По официальной статистике, это совсем не так: скажем, в 1987 г. самая низкая материнская смертность была как раз у женщин до 20 лет, неуклонно повышаясь в следующих возрастных группах.
Опять-таки, погрешив против истины, департамент утверждает, что «дети, произведенные на свет 15—19-летними матерями, на 36 % чаще рождаются с низким весом по сравнению с детьми от матерей старше 19 лет». Но разница в весе зависит, прежде всего, от уровня доходов семьи, и при сравнении женщин с примерно одинаковым достатком оказывается, что дети тинэйджеров рождаются с низким весом реже, чем дети женщин старше 20 лет. В старых книгах по акушерству всегда отмечалось, что риск материнской смертности увеличивается с возрастом женщины; равно как и риск синдрома Дауна для младенца, хотя вероятность и того и другого на удивление мала во всех возрастах, несмотря на шумиху, поднятую в последние годы. В 1983 г. материнская смертность среди женщин 35–39 лет, составила 2 % на 10 000 родов, хотя и была в несколько раз выше, чем у двадцатилетних и младше. Аналогичная история с синдромом Дауна: у детей, рожденных сорокалетними женщинами, вероятность этого заболевания составляет 1 на 100, а у женщин до тридцати – 1 на 1000 (27). Также общеизвестно, что раком молочной железы реже всего заболевают женщины, родившие первого ребенка до 20 лет (28).
Охотно распространяясь насчет мнимых опасностей материнства, контролеры подростковых беременностей удивительно оптимистично смотрят на последствия абортов. Они даже, ничтоже сумняшеся, заявляют, что аборт для подростков безопаснее материнства (29)!

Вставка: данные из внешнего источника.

-- ==== Sys2Proof/Machine/Loader.lean ====
section
/-! DEFINITION. Reading a code object (R410-R413) and its Yiloz part (R418). -/

namespace Sys2Proof.Machine

/-! ### Dwords and sections -/

/-- The dwords of a list of bytes. -/
def dwords : Nat → List Byte → List Word
  | 0, _ => []
  | n + 1, bs => wd (leNat (bs.take 8)) :: dwords n (bs.drop 8)

/-- All whole dwords of a list of bytes. -/
def dwordsOf (bs : List Byte) : List Word := dwords (bs.length / 8) bs

/-- A dword at an offset. -/
def dwordAt (bs : List Byte) (off : Nat) : Word := wd (leNat ((bs.drop off).take 8))

/-- A section of an object: its type, where it lies, and its bytes. -/
structure Sect where
  ty : Nat
  off : Nat
  bytes : List Byte
  deriving DecidableEq, Repr

/-- The sections of an object; the type of the first that does not lie in it, 0 where the directory does not (R410, R413). -/
def sectionsOf (bs : List Byte) (len diroff : Nat) : Nat → Nat ⊕ List Sect
  | 0 => .inr []
  | n + 1 =>
    if len < diroff + 16 then .inl 0
    else
      let d := dwordAt bs diroff
      let l := (dwordAt bs (diroff + 8)).toNat
      let off := bitsOf 63 8 d
      if len < off + l then .inl (bitsOf 7 0 d)
      else
        match sectionsOf bs len (diroff + 16) n with
        | .inr r => .inr (⟨bitsOf 7 0 d, off, (bs.drop off).take l⟩ :: r)
        | e => e

/-- The first type that stands twice in a directory. -/
def twice : List Nat → Option Nat
  | [] => none
  | t :: ts => if ts.contains t then some t else twice ts

/-- The bytes of a section, none of it being empty. -/
def sectBytes (l : List Sect) (ty : Nat) : List Byte := match l.find? (fun x => x.ty == ty) with | some x => x.bytes | none => []

/-- The records of a section, each `n` dwords; none where it is no whole number of them. -/
def recordsOf (n : Nat) (ws : List Word) : Option (List (List Word)) :=
  if ws.length % n = 0 then some ((List.range (ws.length / n)).map (fun i => (ws.drop (n * i)).take n)) else none

/-- A dword of a record. -/
def at' (r : List Word) (n : Nat) : Word := r.getD n 0

/-- Every element of a list mapped, none if one fails. -/
def mapAll (f : α → Option β) : List α → Option (List β)
  | [] => some []
  | x :: xs =>
    match f x, mapAll f xs with
    | some y, some ys => some (y :: ys)
    | _, _ => none

/-- A value if a condition holds. -/
def guardSome (c : Bool) (x : α) : Option α := if c then some x else none

/-! ### Records (R411) -/

/-- An overlay record with its words. -/
def overlayRec (text : List Byte) (r : List Word) : Option Overlay :=
  let d := at' r 0
  let off := bitsOf 15 3 d * 8
  let len := bitsOf 31 16 d
  let t := (at' r 1).toNat
  guardSome (bitsOf 63 40 d == 0 && bitsOf 2 0 d == 0 && decide (off + 8 * len ≤ 0x10000) && t % 8 == 0 &&
      decide (t + 8 * len ≤ text.length))
    ⟨bitsOf 39 32 d, off, dwords len (text.drop t)⟩

/-- Runs of section 0x03: offset and bytes, zero-padded to whole dwords. -/
def dataRuns : Nat → List Byte → Option (List (Nat × List Byte))
  | 0, bs => if bs.isEmpty then some [] else none
  | n + 1, bs =>
    if bs.isEmpty then some []
    else
      let d := dwordAt bs 0
      let len := bitsOf 63 32 d
      let pad := (len + 7) / 8 * 8
      if bs.length < 8 + pad ∨ bitsOf 31 19 d ≠ 0 ∨ ((bs.drop (8 + len)).take (pad - len)).any (· != 0) then none
      else (dataRuns n (bs.drop (8 + pad))).map ((bitsOf 18 0 d, (bs.drop 8).take len) :: ·)

/-- A run of section 0x04. -/
def bssRun (r : List Word) : Option (Nat × Nat) :=
  guardSome (bitsOf 31 19 (at' r 0) == 0) (bitsOf 18 0 (at' r 0), bitsOf 63 32 (at' r 0))

/-- A tile image. -/
def tileRec (r : List Word) : Option TileImg :=
  let d := at' r 0
  let t := tagOf (bitsOf 15 12 d)
  let c := at' r 1
  let kind := bitsOf 9 8 d
  guardSome (bitsOf 63 16 d == 0 && bitsOf 11 10 d == 0 && bit7 d && bitsOf 15 12 d != 15 &&
      (if kind = 1 then decide (c.toNat < 2 ^ tagWidth t) else c == 0))
    ⟨bitsOf 6 0 d, kind, t, c⟩
where
  /-- Bit 7 is clear. -/
  bit7 (d : Word) : Bool := !bitAt 7 d

/-- Whether a word is a CPY or CPY2D with RW 0 (R287). -/
def copyWord (w : Word) : Bool := fld w 60 3 == 5#3 && decide (bitsOf 59 52 w < 2) && !w.getLsbD 6

/-- The schedules of section 0x07 (R287, R411). -/
def schedRecs : Nat → List Word → Option (List (List SchedEnt))
  | 0, ws => if ws.isEmpty then some [] else none
  | k + 1, ws =>
    match ws with
    | [] => some []
    | n :: rest =>
      let m := n.toNat
      if m < 1 ∨ 256 < m ∨ rest.length < 2 * m then none
      else
        match recordsOf 2 (rest.take (2 * m)) with
        | some rs =>
          if rs.all (fun r => copyWord (at' r 0) && decide ((at' r 1).toNat < 64)) then
            (schedRecs k (rest.drop (2 * m))).map (rs.map (fun r => ⟨at' r 0, (at' r 1).toNat⟩) :: ·)
          else none
        | none => none

/-- A route-table entry. -/
def routeRec (r : List Word) : Option RouteEnt :=
  guardSome (bitsOf 63 52 (at' r 0) == 0 && bitsOf 31 16 (at' r 1) == 0)
    ⟨int8 (bitsOf 7 0 (at' r 1)), int8 (bitsOf 15 8 (at' r 1)), []⟩

/-- A relocation: route, overlay, offset. -/
def relocRec (r : List Word) : Option (Nat × Nat × Nat) :=
  let d := at' r 0
  guardSome (bitsOf 39 16 d == 0 && bitsOf 2 0 d == 0) (bitsOf 63 48 d, bitsOf 47 40 d, bitsOf 15 3 d * 8)

/-- Whether a word is an ENGINE word with RW set (R76, R413). -/
def engineRw (w : Word) : Bool := fld w 60 3 == 5#3 && w.getLsbD 6

/-- Whether a relocation names a route and a word that directly follows an ENGINE word with RW set (R413). -/
def relocOk (ovls : List Overlay) (routes : Nat) (r : Nat × Nat × Nat) : Bool :=
  decide (r.1 < routes) &&
  ovls.any (fun o => o.num == r.2.1 && decide (o.off < r.2.2) && decide (r.2.2 < o.off + 8 * o.words.length) &&
    engineRw (o.words.getD ((r.2.2 - o.off) / 8 - 1) 0))

/-- A region. -/
def regionRec (r : List Word) : Option RegionEnt :=
  let d := at' r 0
  let n := bitsOf 15 8 d
  guardSome (bitsOf 62 16 d == 0 && !bitAt 7 d && decide (1 ≤ n) && decide (bitsOf 6 0 d + n ≤ 128)) ⟨bitAt 63 d, bitsOf 6 0 d, n⟩

/-- An eddy entry. -/
def eddyRec (r : List Word) : Option EddyEnt :=
  let d := at' r 0
  guardSome (bitsOf 63 48 d == 0 && !bitAt 39 d && bitsOf 31 16 d == 0 && bitsOf 2 0 d == 0)
    ⟨bitsOf 47 40 d, bitsOf 38 32 d, bitsOf 15 3 d * 8⟩

/-- Whether a symbol record is well formed. -/
def symbolOk (r : List Word) : Bool :=
  let d := at' r 2
  bitsOf 63 9 d == 0 && decide (bitsOf 7 0 d ≤ 8)

/-! ### Checking an object (R413) -/

/-- A NUL-terminated name at an offset of the strings (R411). -/
def nameAt (strings : List Byte) (off : Nat) : Text := textOf ((strings.drop off).takeWhile (· != 0))

/-- The Yiloz part of an object: its text, the labels and constants its symbols give (kinds 0 to 2), and the names of its
routes in order (R411). -/
structure YilozPart where
  text : List Byte
  syms : List (Text × Word)
  routes : List Text
  deriving DecidableEq, Repr

/-- The Yiloz part of sections. -/
def yilozPart (l : List Sect) (ws : Nat → List Word) : YilozPart :=
  let strings := sectBytes l 13
  { text := sectBytes l 14
    syms := ((recordsOf 3 (ws 12)).getD []).filterMap (fun r =>
      if bitsOf 7 0 (at' r 2) ≤ 2 then some (nameAt strings (bitsOf 63 32 (at' r 1)), at' r 0) else none)
    routes := ((recordsOf 2 (ws 8)).getD []).map (fun r => nameAt strings (bitsOf 63 32 (at' r 1))) }

/-- How a load ends: an image with the Yiloz part of its object, or a status with its detail (R413, R430). -/
inductive LoadEnd where
  | image (i : Image) (yiloz : YilozPart)
  | fails (status detail : Nat)
  deriving DecidableEq, Repr

/-- INVALID, with the section type (R413, R430). -/
def invalid (ty : Nat) : LoadEnd := .fails 2 ty

/-- Whether a run lies below the extent. -/
def below (extent : Nat) (r : Nat × Nat) : Bool := decide (r.1 + r.2 ≤ extent)

/-- Building an image from the sections of an object; check 4 of R413 but for the launch records. -/
def buildImage (id : Nat) (h : List Word) (l : List Sect) : LoadEnd :=
  let mmrev := bitsOf 31 24 (at' h 0)
  let extent := bitsOf 19 0 (at' h 3)
  let tys := l.map (·.ty)
  if mmrev < 1 ∨ 3 < mmrev ∨ extent % 0x4000 ≠ 0 ∨ 0x80000 < extent ∨ bitsOf 63 20 (at' h 3) ≠ 0 ∨ bitsOf 63 32 (at' h 4) ≠ 0 ∨
      at' h 5 ≠ 0 ∨ at' h 6 ≠ 0 ∨ at' h 7 ≠ 0 then invalid 0
  else
    match (tys.find? (fun t => t < 1 || 14 < t)).or (twice tys) with
    | some t => invalid t
    | none =>
      let ws (t : Nat) : List Word := dwordsOf (sectBytes l t)
      match l.find? (fun x => x.ty != 0x0D && x.ty != 0x0E && x.bytes.length % 8 != 0) with
      | some x => invalid x.ty
      | none =>
        let text := sectBytes l 2
        match (recordsOf 2 (ws 1)).bind (mapAll (overlayRec text)) with
        | none => invalid 1
        | some ovls =>
        match dataRuns (ws 3).length (sectBytes l 3) with
        | none => invalid 3
        | some data =>
        match (recordsOf 1 (ws 4)).bind (mapAll bssRun) with
        | none => invalid 4
        | some bss =>
        match (recordsOf 2 (ws 5)).bind (mapAll tileRec) with
        | none => invalid 5
        | some tiles =>
        match recordsOf 16 (ws 6) with
        | none => invalid 6
        | some launches =>
        match schedRecs (ws 7).length (ws 7) with
        | none => invalid 7
        | some scheds =>
        match (recordsOf 2 (ws 8)).bind (mapAll routeRec) with
        | none => invalid 8
        | some routes =>
        match (recordsOf 1 (ws 9)).bind (mapAll relocRec) with
        | none => invalid 9
        | some relocs =>
        match (recordsOf 1 (ws 10)).bind (mapAll regionRec) with
        | none => invalid 10
        | some regions =>
        match (recordsOf 1 (ws 11)).bind (mapAll eddyRec) with
        | none => invalid 11
        | some eddies =>
        if !data.all (fun d => below extent (d.1, d.2.length)) then invalid 3
        else if !bss.all (below extent) then invalid 4
        else if !tiles.all (fun t => below extent (t.slot * slotSize, slotSize)) then invalid 5
        else if !relocs.all (relocOk ovls routes.length) then invalid 9
        else if !regions.all (fun r => below extent (r.start * slotSize, r.count * slotSize)) then invalid 10
        else if !(match recordsOf 3 (ws 12) with | some rs => rs.all symbolOk | none => false) then invalid 12
        else
          .image {
            id := id, mmrev := mmrev, weirf := bitsOf 23 16 (at' h 0), needs := bitsOf 15 0 (at' h 0), extent := extent,
            overlays := ovls, data := data, bss := bss, tiles := tiles, launches := launches, scheds := scheds,
            routes := routes.zipIdx.map (fun r =>
              { r.1 with uses := relocs.filterMap (fun x => if x.1 = r.2 then some (x.2.1, x.2.2) else none) }),
            regions := regions, eddies := eddies } (yilozPart l ws)

/-- Checks 1 to 4 of R413, but for the launch records. -/
def readObject (id : Nat) (bs : List Byte) : LoadEnd :=
  let h := dwords 8 bs
  let len := (at' h 1).toNat
  if bs.length < 64 ∨ bitsOf 63 48 (at' h 0) ≠ 0x5358 then .fails 8 0
  else if bs.length < len ∨ len < 64 ∨ (crc32 ((bs.take len).drop 64)).toNat ≠ bitsOf 31 0 (at' h 4) then .fails 9 0
  else if 1 < bitsOf 47 32 (at' h 0) then .fails 10 0
  else
    match sectionsOf (bs.take len) len (bitsOf 63 8 (at' h 2)) (bitsOf 7 0 (at' h 2)) with
    | .inr l => buildImage id h l
    | .inl ty => invalid ty

end Sys2Proof.Machine
end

Как ближайшие, так и отдаленные последствия абортов подтверждены огромным количеством документальных фактов. У таких женщин потом чаще рождаются недоношенные дети… Одно из обширнейших исследований, посвященное последствиям абортов, когда в течение 6 лет было обследовано 20 000 жительниц Нью-Йорка, в свое время сделавших аборт, показало, что недоношенных детей у них родилось на 61 % больше, чем у контрольной группы, чья первая беременность закончилась родами (30). Данное исследование вскрыло и другие плачевные последствия абортов. У женщин, сделавших аборт, следующие беременности в несколько раз чаще протекали с осложнениями, на 53 % повышалась вероятность смерти ребенка в утробе, на 26 % – младенческая смертность, на 26 % – риск патологии внутриутробного развития.
После аборта серьезно повышается вероятность бесплодия… Для борцов с перенаселением это большой плюс: выходит, что аборт выполняет сразу две задачи, он не только разово уменьшает количество людей, но и в дальнейшем угрожает фертильности женщины.

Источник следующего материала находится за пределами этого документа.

-- ==== Sys2Proof/Machine/Core.lean ====
section
/-! DEFINITION. The machine as the host sees it. -/

def Sys2Proof.core : Host.Core :=
  { State := Sys2Proof.Machine.State
    Fault := Sys2Proof.Machine.Fault
    Refusal := Sys2Proof.Machine.Refusal
    step := Sys2Proof.Machine.step
    reset := Sys2Proof.Machine.State.reset }
end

Открыто поддерживая контрацепцию и аборты, государственные «планировщики семьи» часто предлагают в качестве альтернативы стерилизацию. Сейчас в США ежегодно стерилизуется 1 млн. мужчин и женщин, почти на 30 % больше, чем в начале 70-х гг. (31). Федеральное правительство оплачивает через систему «Медикейд» около 100 тыс. стерилизаций в год, новые секс-программы уже в начальной школе расписывают достоинства стерилизации, а бесплатная вазектомия особенно усиленно пропагандируется в местах проживания большого количества молодежи.
Законы штатов разрешают стерилизовать подростков, а в ряде случаев даже обеспечивают условия для принудительной стерилизации. Федеральные законы допускают стерилизацию за государственный счет только с 21 года и при условии информированного согласия пациента, но нарушители закона, если их поймают за руку, должны лишь вернуть соответствующую сумму в федеральный фонд. Адвокаты Союза потребителей в 1979 году заявили, что из десяти больниц, где они проводили проверку, в семи федеральный закон нарушался: врачи стерилизовали юношей и девушек, не достигших 21 года и не дававших информированного согласия, а порой даже силой вырывали «согласие» у женщин во время родов, либо добивались его под разными лживыми предлогами (32).
Контроль над рождаемостью: его история и лидеры
Когда в 1900 году фирма Круппа спонсировала конкурс на лучший очерк о социал-дарвинизме, ученые принялись наперебой излагать свои мысли о научных достижениях XIX века и о том, как эти достижения можно применить для перестройки общества. Основываясь на теориях Дарвина, Спенсера, Саммера, Гальтона, Пирсона и других, они приняли за аксиому, что прогресс является центральной темой истории.
А из этого следует, что человек и общество неуклонно движутся по направлению к лучшему будущему и что процесс этот естественный. Но для извлечения из него максимальной пользы необходимо создать оптимальные условия. Государство, по единодушному мнению мыслителей, совершенно зря цепляется за устаревшую идею о том, что приоритет нужно отдавать не полезности данного человека для общества, а его врожденным, природным правам. Чтобы не согнуться (а то и рухнуть!) под бременем бесполезной заботы о бедняках, общество должно избавиться от социально неполноценных, запустить процесс, аналогичный процессу естественного отбора, и законодательно обеспечить условия для улучшения «биологического продукта» (33).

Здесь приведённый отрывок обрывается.